What you have to do: In the reply, include exactly the lines of the entries below from the first to the line with "let sum := fun", that line included.

BEGIN Data records

/-- A saved workgroup in its new context, that of its record's launch: ZF reads clear, arrivals and batches that nothing has waited for
follow their teams. -/
def resumeWg (map : List (Nat × Nat)) (r : BindRec) (idx : Nat) (g : Wg) : Wg :=
  let slot := fun (k : Nat) => ((map.find? fun q => q.1 == k).map (·.2)).getD 64
  { g with
    vi := r.vi, replay := r.replay, node := r.node, slotIdx := idx, held := r.hold, preempted := false, cls := r.cls,
    tiles := g.tiles.map fun q => (q.1, { q.2 with zf := false, watched := [] }),
    unseen := g.unseen.map fun u => { u with slot := slot u.slot },
    tree := g.tree.map fun q => (q.1, { q.2 with
      lanes := q.2.lanes.foldl (fun l k => minsert (slot (k / 1024) * 1024 + k % 1024) l) [] }) }

/-- Join a saved binding again (08 R180): a kept region stands. -/
def CoreSt.rejoin (c : CoreSt) (w : Nat) (b : Bind) : CoreSt :=
  match c.bindOf b.vi b.obj with
  | some _ => { c with binds := c.binds.map fun q =>
      if q.vi = b.vi ∧ q.obj = b.obj then { q with holders := minsert w q.holders } else q }
  | none => { c with binds := c.binds ++ [{ b with holders := [w] }] }

/-- Everything a saved context needs is free on the core of its record. -/
def State.resumeFits (s : State) (core : Nat) (r : BindRec) (v : Saved) : Bool :=
  let ts := v.teams.map (·.2)
  let sum := fun (l : List Nat) => l.foldl (· + ·) 0
  let ch : Charge := ⟨ts.length, sum (ts.map Team.granules), sum (ts.map (·.scount)), v.wg.tileN, v.wg.accN, 0⟩
  let c := s.core core
  ch.fits (s.inUse core) && s.runFree core v.wg.spOff v.wg.spGran && decide (c.binds.length + v.binds.length ≤ 64) &&
  v.fs.all (fun q => !(c.fsOf q.1).bound) && s.treeRoom core r.vi r.replay r.node v.wg.levels v.wg.grp

/-- Where the image of a context stands: at SAVE, whose bits 63:52 name the memory as a leaf's TGT does (DESIGN CHOICE, log 20), or
in the HBM4 of the device which saved it (19 R344). -/
def Saved.place (v : Saved) : Nat := if v.peer then pKey 3 v.addr else v.addr

/-- The ids that saved slots still name stay in use until those slots are resolved (10 R231, R237, R238). -/
def CoreSt.keepIds (c : CoreSt) (fs : List (Nat × Fs)) : CoreSt :=
  { c with ids := fs.foldl (fun d q =>
      if q.2.isOpen && sget .free d q.2.id == .free then sput .free d q.2.id .squashed else d) c.ids }

/-- Restore a saved context; the core's TLB holds nothing of it (19 R343). -/
def State.placeSaved (s : State) (die idx : Nat) (r : BindRec) (v : Saved) : Option State :=
  let core := die * 96 + r.core
  match s.freeWg core with
  | none => none
  | some w =>
    if s.resumeFits core r v then
      let slots := s.freeSlots core v.teams.length
      let map := (v.teams.map (·.1)).zip slots
      let a := (s.core core).admits
      let s1 := s.takeGrans core v.wg.spOff v.wg.spGran r.vi
      let s2 := { s1 with saves := s1.saves.filter fun q => q != v }
      let s3 := s2.copyRun (v.place + v.spo) (spKey core (v.wg.spOff * 0x4000)) (v.wg.spGran * 0x4000)
      let s4 := s3.setWg core w (resumeWg map r idx v.wg)
      let s5 := ((v.teams.zip slots).zip (List.range slots.length)).foldl (fun s q =>
        s.setTeam core q.1.2 (resumeTeam map r.hold w (a + q.2) q.1.2 q.1.1.2)) s4
      let s6 := s5.modCore core fun c =>
        let c1 := v.binds.foldl (fun c b => c.rejoin w { b with vi := r.vi })
          { c with admits := c.admits + slots.length, tlb := c.tlb.filter fun e => e.vi != r.vi }
        { c1.keepIds v.fs with fs := v.fs.foldl (fun d q => sput Fs.empty d q.1 { q.2 with
            owner := w, team := ((map.find? fun k => k.1 == q.2.team).map (·.2)).getD 64 }) c1.fs }
      some (s6.finishPlace die idx core w r.hold)
    else none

END Data records

Response:
/-- A saved workgroup in its new context, that of its record's launch: ZF reads clear, arrivals and batches that nothing has waited for
follow their teams. -/
def resumeWg (map : List (Nat × Nat)) (r : BindRec) (idx : Nat) (g : Wg) : Wg :=
  let slot := fun (k : Nat) => ((map.find? fun q => q.1 == k).map (·.2)).getD 64
  { g with
    vi := r.vi, replay := r.replay, node := r.node, slotIdx := idx, held := r.hold, preempted := false, cls := r.cls,
    tiles := g.tiles.map fun q => (q.1, { q.2 with zf := false, watched := [] }),
    unseen := g.unseen.map fun u => { u with slot := slot u.slot },
    tree := g.tree.map fun q => (q.1, { q.2 with
      lanes := q.2.lanes.foldl (fun l k => minsert (slot (k / 1024) * 1024 + k % 1024) l) [] }) }

/-- Join a saved binding again (08 R180): a kept region stands. -/
def CoreSt.rejoin (c : CoreSt) (w : Nat) (b : Bind) : CoreSt :=
  match c.bindOf b.vi b.obj with
  | some _ => { c with binds := c.binds.map fun q =>
      if q.vi = b.vi ∧ q.obj = b.obj then { q with holders := minsert w q.holders } else q }
  | none => { c with binds := c.binds ++ [{ b with holders := [w] }] }

/-- Everything a saved context needs is free on the core of its record. -/
def State.resumeFits (s : State) (core : Nat) (r : BindRec) (v : Saved) : Bool :=
  let ts := v.teams.map (·.2)
  let sum := fun (l : List Nat) => l.foldl (· + ·) 0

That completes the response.